Looking through the records below, please work out how many lines contain "where". Give only that number.

· · · ·

/-! ## The inbound assembly at the Link Port (R50 to R53) -/

/-- The state with another inbound assembly. -/
def State.withInbound (s : State) (f : Option LinkFrame) : State := { s with inbound := f }

/-- The select-fall of a frame: the arrival count is latched and a new assembly begun; a frame that begins while STARTING
is ignored to its end (R7, R50). -/
def selectFall (s : State) : State :=
  { s with
    inbound := some { arrival := s.localCount, ignored := decide (s.run = .starting), words := [], count := 0, tail := 0 }
    outbound := none }

/-- An assembly with more bits clocked in. Of a READ word 0 alone is held (R71), of any other frame at most 384 words (R52). -/
def LinkFrame.shifted (f : LinkFrame) (ws : List Word32) (tail : Nat) : LinkFrame :=
  let g : LinkFrame :=
    { f with words := (f.words ++ ws).take Config.frameWords, count := f.count + ws.length,
             tail := if ws = [] then max f.tail tail else tail }
  if g.isRead then { g with words := g.words.take 1 } else g

/-- Whether a bit of a 385th word has been clocked in (R52). -/
def LinkFrame.tooLong (f : LinkFrame) : Bool :=
  decide (Config.frameWords < f.count ∨ (f.count = Config.frameWords ∧ 0 < f.tail))

/-- The outbound frame chosen, where the word 0 of a READ has just become complete and has version 1 (R70). -/
def chosenAt (f g : LinkFrame) (s : State) : State :=
  if f.words = [] ∧ versionOne (frameWord g 0) = true then { s with outbound := some (chooseOutbound s) } else s

/-- Bits clocked in: nothing comes of them in a frame that is ignored; a READ's choice is made at its word 0 (R70); any
other frame is abandoned at the first bit of a 385th word, TOOLONG offered at once and the rest ignored (R52). -/
def shiftIn (ws : List Word32) (tail : Nat) (s : State) : State :=
  match s.inbound with
  | none => s
  | some f =>
    let g := f.shifted ws tail
    if f.ignored then s
    else if g.isRead then (chosenAt f g s).withInbound (some g)
    else if g.tooLong then
      (discardFrame .tooLong (frameKind g) 0 s).withInbound (some { g with ignored := true, words := [] })
    else s.withInbound (some g)

/-- Whether no bit of a frame has been clocked (R50). -/
def LinkFrame.isEmpty (f : LinkFrame) : Bool := decide (f.words = [] ∧ f.tail = 0)

/-- Whether a row of the table stands for a frame: by its kind, or any row where word 0 is incomplete (log 6). -/
def LinkFrame.fits (f : LinkFrame) (row : BitVec 8 → Bool) : Bool :=
  match f.kindCode with
  | none => true
  | some k => row k

/-- The select-rise of a frame: the assembly ends. An ignored frame and one without a bit come to nothing (R50); any other is
given to what its row makes of it. A row for frames of another kind does nothing (log 6). -/
def selectRise (row : BitVec 8 → Bool) (rise : LinkFrame → State → State) (s : State) : State :=
  match s.inbound with
  | none => s
  | some f =>
    if f.ignored ∨ f.isEmpty then s.withInbound none
    else if f.fits row then rise f (s.withInbound none)
    else s

/-- A frame that is no READ at its select-rise: RAGGED where bits are left over (R51), else handed to the parser once the
frame before it is finished; a RESTART in that one abandons it (R53). -/
def receive (parse : LinkFrame → State → State) (f : LinkFrame) (s : State) : State :=
  if f.tail ≠ 0 then discardFrame .ragged (frameKind f) 0 s
  else if (finishFrame s).run = .running then parse f (finishFrame s)
  else finishFrame s

/-- A moment of a link frame (R50). -/
def linkMoment (stage : LinkStage) (row : BitVec 8 → Bool) (rise : LinkFrame → State → State) (s : State) : State :=
  match stage with
  | .fall => selectFall s
  | .shift ws tail => shiftIn ws tail s
  | .rise => selectRise row rise s

/-! ## Beacons and control frames (R54, R56, R57) -/

/-- A BEACON frame at the parser (R54, R56). -/
def parseBeacon (f : LinkFrame) (s : State) : State :=
  if versionOne (frameWord f 0) = false then discardFrame .version (frameKind f) 0 s
  else if optionCount (frameWord f 0) ≠ 0 then discardFrame .option (frameKind f) 0 s
  else if f.words.length ≠ 4 then discardFrame .length (frameKind f) 0 s
  else clockBeacon f.arrival (kindField (frameWord f 0)) (field (frameWord f 1) 16 16) (time48 (frameWord f 2) (frameWord f 3)) s

/-- Whether a CONTROL frame is meant for this part (R57). -/
def tagTaken (s : State) (tag : BitVec 16) : Bool := decide (tag = s.deviceTag ∨ tag = 0xFFFF)

/-- A CONTROL frame handed to the Command Interpreter: an empty reply begun, the reply buffer RESERVED (R57, R149). -/
def takeControl (f : LinkFrame) (s : State) : State :=
  { s with
    replyBuffer := .reserved
    interp := some { sequence := field (frameWord f 1) 16 16, remaining := (field (frameWord f 1) 0 16).toNat,
                     words := f.words.drop 2, records := [] } }

/-- A CONTROL frame at the parser (R54, R57). -/
def parseControl (f : LinkFrame) (s : State) : State :=
  if versionOne (frameWord f 0) = false then discardFrame .version (frameKind f) 0 s
  else if optionCount (frameWord f 0) ≠ 0 then discardFrame .option (frameKind f) 0 s
  else if tagTaken s (kindField (frameWord f 0)) = false then s
  else if s.replyBuffer ≠ .empty then discardFrame .overrun (frameKind f) 0 s
  else if f.words.length < 2 then discardFrame .length (frameKind f) 0 s
  else takeControl f s

/-! ## Options (R59, R60) -/

/-- What the known options of a frame carry: the FORMAT datum, RUN, the expected sum of CHECK, TRACE. -/
structure Options where
  format : Option (BitVec 8)
  run    : Bool
  check  : Option (BitVec 16)
  trace  : Bool
  deriving DecidableEq, Repr

/-- A frame without options. -/
def Options.none : Options := { format := .none, run := false, check := .none, trace := false }

/-- One option taken; none where the frame is discarded for it: a wrong length, a second of its type, FORMAT or RUN in
a CONT frame, an unknown type that is not skippable (R59, R60). -/
def takeOption (cont : Bool) (header second : Word32) (o : Options) : Option Options :=
  let len := (field header 16 8).toNat
  match (field header 24 8).toNat with
  | 1 => if len = 1 ∧ o.format = .none ∧ cont = false then some { o with format := some (field header 0 8) } else .none
  | 2 => if len = 1 ∧ o.run = false ∧ cont = false then some { o with run := true } else .none
  | 3 => if len = 2 ∧ o.check = .none then some { o with check := some (field second 0 16) } else .none
  | 4 => if len = 1 ∧ o.trace = false then some { o with trace := true } else .none
  | _ => if field header 8 1 = 1 then some o else .none

/-- The option chain walked to its end, at most `n` options; none where the frame is discarded with reason OPTION (R59, R60). -/
def walkOptions (cont : Bool) : Nat → List Word32 → Options → Option Options
  | _, [], o => some o
  | 0, _ :: _, _ => .none
  | n + 1, h :: rest, o =>
    let len := (field h 16 8).toNat
    if len = 0 ∨ rest.length + 1 < len then .none
    else
      match takeOption cont h (rest.getD 0 0) o with
      | .none => .none
      | some o' => walkOptions cont n (rest.drop (len - 1)) o'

· · · ·

--- Answer to the problem ---
6